Tiba-tiba saja, telpon Wildan berbunyi. Dan ternyata bunda mawar yang menelpon, dengan sigap Wildan pun langsung mengangkat telepon dari sang bunda.
" Halo bunda." ucapnya untuk mengawali pembicaraan.
" Halo sayang, kau dimana?" tanya bunda.
" Kakak masih di rumah teman Bun, ada apa ya?" tanya Wildan.
" Ada yang mau bunda sampaikan, jadi nanti kau ke rumah bunda ya. Oh iya sebelum kesini jemput Hana dulu ya!" ucap bunda.
" Memang Hana dimana bun?" tanya Wildan yang penasaran.
" Hana lagi di rumah Dafa, nanti bunda kirimkan alamatnya." ucap bunda.
" Baik bunda, nanti Wildan akan jemput Hana." jawabnya.
" Yauda hati-hati ya nak." ucap bunda dengan mematikan sambungan telepon.
Setelah sambung telepon mati, Wildan pun langsung masuk ke dalam rumah Rio.
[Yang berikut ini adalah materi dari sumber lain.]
/-- Reading the next element keeps the invariant and never faults. -/
theorem fetch_good {s : State} (h : s.Inv) (hb : s.phase ≠ .idle) : FetchGood s.phase (fetch s) := by
  have hl := h.live hb
  have hd := fun c t ht => datStop_inv (s := t) ht c
  have ht := fun c t ht => texStop_inv (s := t) ht c
  unfold fetch
  split <;> rename_i hp
  · exact absurd hp hb
  · exact fetchTake_good hd h hl fun r hr => fetchTake_good hd (reader_inv h hl hr) hl fun r2 hr2 => fetchedAs_good
      (reader_inv h hl hr2) rfl (by simp [hp]) ⟨_, rfl, by simp [encode]⟩
  · exact fetchField_good hd h hl rfl (by simp [hp]) fun v => ⟨_, rfl, by simp [encode]⟩
  · exact fetchSymbol_good hd h hl rfl (by simp [hp]) fun _ _ v sy len hres => descriptor_decodes (resolve_good
      h.datDict (by decide) hres).1
  · exact fetchField_good hd h hl rfl (by simp [hp]) fun v => ⟨_, rfl, by simp [encode]⟩
  · exact fetchSymbol_good hd h hl rfl (by simp [hp]) fun _ _ v sy len hres => symSymbol_decodes _ (resolve_good h.sym
      (by decide) hres).1
  · exact fetchSymbol_good hd h hl rfl (by simp [hp]) fun _ _ v sy len hres => copySymbol_decodes _ (resolve_good
      h.copy (by decide) hres).1
  · unfold fetchFourcc
    split
    · exact ⟨h, rfl, fun _ => ‹_›, by rw [(fourcc_encode ‹_›)]; simp⟩
    · exact jobError_inv (h.sound hl) _
  · refine fetchTake_good ht h hl fun r hr => fetchTake_good ht (s := { s with reader := r, texDsize := _ }) ?_ hl
      fun r2 hr2 => fetchedAs_good ?_ rfl (by simp [hp]) ⟨_, rfl, by simp [encode]⟩
    · exact ⟨h.mem, h.memAtStart, hr, h.sym, h.copy, h.datDict, h.builder, h.quiet, h.held, h.regions, jobGood_of
        h.job rfl rfl rfl rfl rfl rfl rfl rfl, asserted_of_live hl⟩
    · exact ⟨h.mem, h.memAtStart, hr2, h.sym, h.copy, h.datDict, h.builder, h.quiet, h.held, h.regions, jobGood_of
        h.job rfl rfl rfl rfl rfl rfl rfl rfl, asserted_of_live hl⟩
  · refine fetchedAs_good h rfl (by simp [hp]) ?_
    have hj := h.job; simp only [State.JobGood, hp] at hj
    generalize s.tex.pending = q at hj
    have : ∀ q : BitVec 4, q ≠ 0 → ∃ i, decode .texFlag (lowestFlag q) = .ok i ∧ (encode i).1 ≠ .command := by
      intro q hq
      have hcases : lowestFlag q = 1 ∨ lowestFlag q = 2 ∨ lowestFlag q = 4 ∨ lowestFlag q = 8 := by revert q; decide
      rcases hcases with e | e | e | e <;> rw [e] <;> exact ⟨_, rfl, by simp [encode]⟩
    exact this q hj.2
  · exact fetchField_good ht h hl rfl (by simp [hp]) fun v => ⟨_, rfl, by simp [encode]⟩
  · exact fetchField_good ht h hl rfl (by simp [hp]) fun v => ⟨_, rfl, by simp [encode]⟩
  · exact fetchField_good ht h hl rfl (by simp [hp]) fun v => ⟨_, rfl, by simp [encode]⟩
  · refine fetchSymbol_good ht h hl rfl (by simp [hp]) fun hh hlt v sy len hres => ?_
    obtain ⟨s', l', e, h1, h2⟩ := texDict_resolve hlt v
    rw [e] at hres; cases hres
    exact texCount_decodes _ h1 h2
  · unfold fetchRun
    split
    · exact fetchField_good ht h hl rfl (by simp [hp]) fun v => ⟨_, rfl, by simp [encode]⟩
    · refine fetchTake_good ht h hl fun r hr => ?_
      have hi := reader_inv h hl hr
      simp only
      split
      · exact texStop_inv (hi.sound hl) _
      · split
        · split
          · exact texStop_inv (hi.sound hl) _
          · exact fetchedAs_good (reader_inv hi hl (drop_good hr ‹_›)) rfl (by simp [hp]) ⟨_, rfl, by simp [encode]⟩
        · exact fetchedAs_good hi rfl (by simp [hp]) ⟨_, rfl, by simp [encode]⟩
    · exact fetchField_good ht h hl rfl (by simp [hp]) fun v => ⟨_, rfl, by simp [encode]⟩
  · exact fetchField_good ht h hl rfl (by simp [hp]) fun v => ⟨_, rfl, by simp [encode]⟩
  · exact fetchField_good ht h hl rfl (by simp [hp]) fun v => ⟨_, rfl, by simp [encode]⟩

/-- A change of memory, of the host's side and of the free counter keeps the invariant. -/
theorem outside_inv {s : State} (h : s.Inv) {m : Memory} (hm : m.wf = true) (f : Nat) (b : List HostEvent) (d : Word) :
    State.Inv { s with mem := m, free := f, bus := b, busData := d } :=
  ⟨hm, h.memAtStart, h.reader, h.sym, h.copy, h.datDict, h.builder, h.quiet, h.held, h.regions,
    jobGood_of h.job rfl rfl rfl rfl rfl rfl rfl rfl,
    fun e => congrArg (fun u : State => { u with mem := m, free := f, bus := b, busData := d }) (h.asserted e)⟩

theorem bus_inv {s : State} (h : s.Inv) (b) : State.Inv { s with bus := b } := outside_inv h h.mem _ b _

/-- One element of the running job keeps the invariant. -/
theorem coreStep_inv {s t : State} (h : s.Inv) (hb : s.phase ≠ .idle) (e : coreStep s = .next t) : t.Inv := by
  have hf := fetch_good h hb
  unfold coreStep at e
  cases hx : fetch s with
  | instr i u =>
    rw [hx] at hf e
    exact exec_inv hf.1 (hf.1.live (by rw [hf.2.1]; exact hb)) (fun hp _ => hf.2.2.1 (hf.2.1.symm.trans hp)) e
  | ended u => rw [hx] at hf e; cases e; exact hf
  | fault f => rw [hx] at hf; exact hf.elim

theorem decodeCommand_kind (v : Word) : (encode (decodeCommand v)).1 = .command := by
  unfold decodeCommand
  cases hx : findRow v.toNat commandRows with
  | none => rfl
  | some i =>
    have : ∀ (l : List (Nat × Instr)), findRow v.toNat l = some i → (v.toNat, i) ∈ l := by
      intro l
      induction l with
      | nil => intro e; cases e
      | cons x l ih =>
        obtain ⟨k, j⟩ := x
        intro e
        simp only [findRow] at e
        split at e
        · cases e; rename_i hq; rw [hq]; simp
        · exact List.mem_cons_of_mem _ (ih e)
    have hall : ∀ x ∈ commandRows, (encode x.2).1 = .command := by decide
    exact hall _ (this _ hx)

/-- A host write to a register keeps the invariant, reset not asserted. -/
theorem writeRegister_inv {s : State} (h : s.Inv) (hl : s.inReset = false) (hp : s.phase = .idle) (o v) :
    (s.writeRegister o v).Inv := by
  have hs := h.sound hl
  unfold State.writeRegister
  split <;> first
    | exact h
    | exact idle_inv ⟨hs.mem, hs.memAtStart, hs.reader, hs.sym, hs.copy, hs.datDict, hs.builder, hs.held, hs.live⟩ hp
        (h.quiet hp)
    | (unfold State.writeStatus; split
       · exact idle_inv ⟨hs.mem, hs.memAtStart, hs.reader, hs.sym, hs.copy, hs.datDict, hs.builder, hs.held, hs.live⟩ hp
           (h.quiet hp)
       · exact h)

/-- A bus write to the window keeps the invariant. -/
theorem windowWrite_inv {s t : State} (h : s.Inv) {o n v} (e : s.windowWrite o n v = .next t) : t.Inv := by
  unfold State.windowWrite at e
  split at e
  · unfold State.hostWrite at e
    split at e
    · cases e; exact h
    · rename_i hl
      have hl : s.inReset = false := Bool.eq_false_iff.mpr hl
      split at e
      · refine exec_inv h hl (fun _ hk => ?_) e
        rw [decodeCommand_kind] at hk
        cases hk
      · cases e
        split
        · exact h
        · exact writeRegister_inv h hl (by simpa [State.busy] using ‹¬ s.busy = true›) _ _
  · cases e

/-- A bus read of the window keeps the invariant. -/
theorem windowRead_inv {s t : State} (h : s.Inv) {o n} (e : s.windowRead o n = .next t) : t.Inv := by
  unfold State.windowRead at e
  split at e
  · cases e
    unfold State.hostRead State.readBusy
    repeat' split
    all_goals exact outside_inv h h.mem _ _ _
  · cases e

/-- A host write to memory keeps the invariant. -/
theorem hostMemWrite_inv {s : State} (h : s.Inv) (a b) : (s.hostMemWrite a b).Inv := by
  unfold State.hostMemWrite
  split
  · have hp : s.phase ≠ .idle := by simpa [State.busy] using ‹s.busy = true›
    split
    · exact ⟨h.mem, h.memAtStart, h.reader, h.sym, h.copy, h.datDict, h.builder, fun e => absurd e hp, by simp,
        h.regions, jobGood_of h.job rfl rfl rfl rfl rfl rfl rfl rfl, asserted_of_live (h.live hp)⟩
    · split
      · exact ⟨h.mem, h.memAtStart, h.reader, h.sym, h.copy, h.datDict, h.builder, fun e => absurd e hp, by simp,
          h.regions, jobGood_of h.job rfl rfl rfl rfl rfl rfl rfl rfl, asserted_of_live (h.live hp)⟩
      · exact outside_inv h (memory_write_wf _ _ h.mem) _ _ _
  · exact outside_inv h (memory_write_wf _ _ h.mem) _ _ _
Ia berniat meminjam motor Rio, karena ia harus menjemput Hana terlebih dahulu. Ia pun langsung menuju ke arah kamar Rio.
" Rio." panggilnya ketika baru sampai di kamar Rio.
" Ada apa?" tanya Rio.
" Minjam motor dong." ucapnya langsung.
" Yauda ni bawak, tapi kau mau kemana?" tanya Rio.
" Mau ke tempat bunda ku." jawabnya.
" Oh jadi mau ke rumah Hana, ikut dong." ucapnya.
" Mau naik dimana kau." ucapnya.
" Eh maksudnya gimana?" tanyanya yang bingung.
" Aku mau jemput Hana soalnya." jawabnya.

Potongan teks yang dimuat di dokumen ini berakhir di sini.